Dong quai should not be used by pregnant or nursing women. Due to its estrogen-like effects, it should also be avoided by people with hormone-sensitive conditions such as endometriosis, uterine fibroids, or cancers of the breast, uterus, or ovaries. 

Some research indicates that dong quai may be harmful to women with breast cancer or at high risk for the disease. In a study published in the journal Menopause, tests on cells in culture demonstrated that dong quai may promote the growth of breast cancer cells.

Dosage and Preparation

Dong quai is available as a supplement in tablets, capsules, tinctures, and tea. In Traditional Chinese Medicine, the recommended daily dose is 2,000 mg to 3,000 divided over three doses.

Depending on the supplement brand, the manufacturers daily recommended dose ranges from one 530 mg capsule per day to two 565 mg capsules three times a day.

What to Look For

When purchasing dong quai, look for a high-quality product from a reputable company. Dong quai supplements are sold in many natural-foods stores and stores specializing in herbal products, as well as online.

Other Questions

Can dong quai ease menopausal symptoms?

On its own, there is little evidence to support dong quai alone may help ease symptoms of menopause. However, studies have found dong quai in combination with other herbs may reduce hot flashes and night sweats, and improve sleep quality.

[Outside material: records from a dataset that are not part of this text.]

-- ==== Sys2Proof/Machine/SchTypes.lean ====
section
/-!
DEFINITION. The data types of the task scheduler, the transactor flows and the instance reset (R356-R375).
-/
namespace Sys2Proof.Machine

/-- What a work item does (Table 182): a mailbox command; at most 64 KiB of the transfer that a command makes (of type TRC for TRACE_READ); a
transfer between packages on a port (R369); an entry write or fetch of a flow. -/
inductive ItemRef where
  | cmd (mbx seq : Nat)
  | move (mbx seq : Nat) (trc : Bool)
  | pkg (port : Nat)
  | out (flow fseq : Nat)
  | inb (flow : Nat)
deriving DecidableEq, Repr

/-- Type code of an item (Table 182). -/
def ItemRef.code : ItemRef → Nat
  | .cmd _ _ => 0 | .move _ _ t => if t then 2 else 1 | .pkg _ => 1 | .out _ _ => 3 | .inb _ => 3

/-- The item belongs to the transfer of this command. -/
def ItemRef.moves : ItemRef → Nat → Nat → Bool
  | .move a b _, m, seq => a == m && b == seq
  | _, _, _ => false

/-- A work item (R365); `engine` is the engine it runs on, none while it is ready. -/
structure Item where
  num    : Nat
  prio   : Nat
  inst   : Option Nat
  arr    : Nat
  ref    : ItemRef
  engine : Option Nat := none
deriving DecidableEq, Repr

/-- A staged outbound entry (R360, R361). -/
structure FlowEnt where
  fseq    : Nat
  slot    : Nat
  words   : List Nat
  inst    : Nat
  call    : Bool
  mcc     : Nat
  taken   : Nat              -- time of the take, ns
  written : Bool := false
deriving DecidableEq, Repr

/-- A flow beside its registers. `calls` are the unanswered calls, oldest first: FSEQ and whether released. -/
structure Flow where
  unit  : Nat := 0                        -- word unit, die*2048 + region*32 + cluster
  out   : List FlowEnt := []
  inb   : List (List Nat) := []
  calls : List (Nat × Bool) := []
  word  : Nat := 0
  halt  : Bool := false                   -- stopped by a sequence or length error until it is unbound (R363)
  unbind : Option (Nat × Nat) := none     -- FLOW_UNBIND command to complete: mailbox and SEQ
deriving DecidableEq, Repr

/-- An instance reset or unload under way (R370-R373). -/
structure Reset where
  unload  : Bool := false
  mbx     : Option (Nat × Nat) := none    -- INST_RESET or UNLOAD command to complete
  caveOwn : List Nat := []                -- banks to hand back at the end of the restore (R135)
  patch   : Bool := false                 -- performed for RESTORE = 1 (R205)
  since   : Nat := 0                      -- time of acceptance, ns
deriving DecidableEq, Repr

/-- The scheduler beside its registers. -/
structure Sched where
  items  : List Item := []
  num    : Nat := 0                       -- items created so far
  now    : Nat := 0                       -- time in ns, as far as commands have told it
  flows  : Store Flow := []
  resets : Store (Option Reset) := []
  since  : NStore := []                   -- engine: time + 1 at which it became busy
  busy   : NStore := []                   -- engine: busy time so far, ns (SCH_ENG_BUSY_US)
  spans  : List (Nat × Nat × Nat) := []   -- engine, begin and end of its busy times, ns, that reach into the last 1,024 us
deriving DecidableEq, Repr

end Sys2Proof.Machine
end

One study found a combination of dong quai and chamomile (product named Climex) may reduce hot flashes in menopausal women, while another study found a combination of American ginseng, black cohosh, dong quai, milk thistle, red clover, and vitex agnus-castus, sold as Phyto-Female complex, may reduce hot flashes and night sweats, and improve sleep quality in pre- and post-menopausal women.

Another product containing burdock root, licorice root, motherwort, dong quai, and Mexican wild yam root seems to reduce menopausal symptoms as well.

Is dong quai an aphrodisiac?

In Traditional Chinese Medicine, dong quai is believed to be an aphrodisiac for women and works to improve arousal, sensitivity, and responsiveness. The herb is also said to relieve painful intercourse for menopausal women and improve lubrication. There is, however, little scientific evidence to support these claims.

Does dong quai treat premature ejaculations?

Some research has shown that dong quai, combined with other herbs, may prevent premature ejaculation in men. While the research is limited, a direct-to-skin application of dong quai, Panax ginseng root, Cistanches deserticola, Zanthoxyl species, Torlidis seed, clove flower, Asiasari root, cinnamon bark, and toad venom shows promise in this area.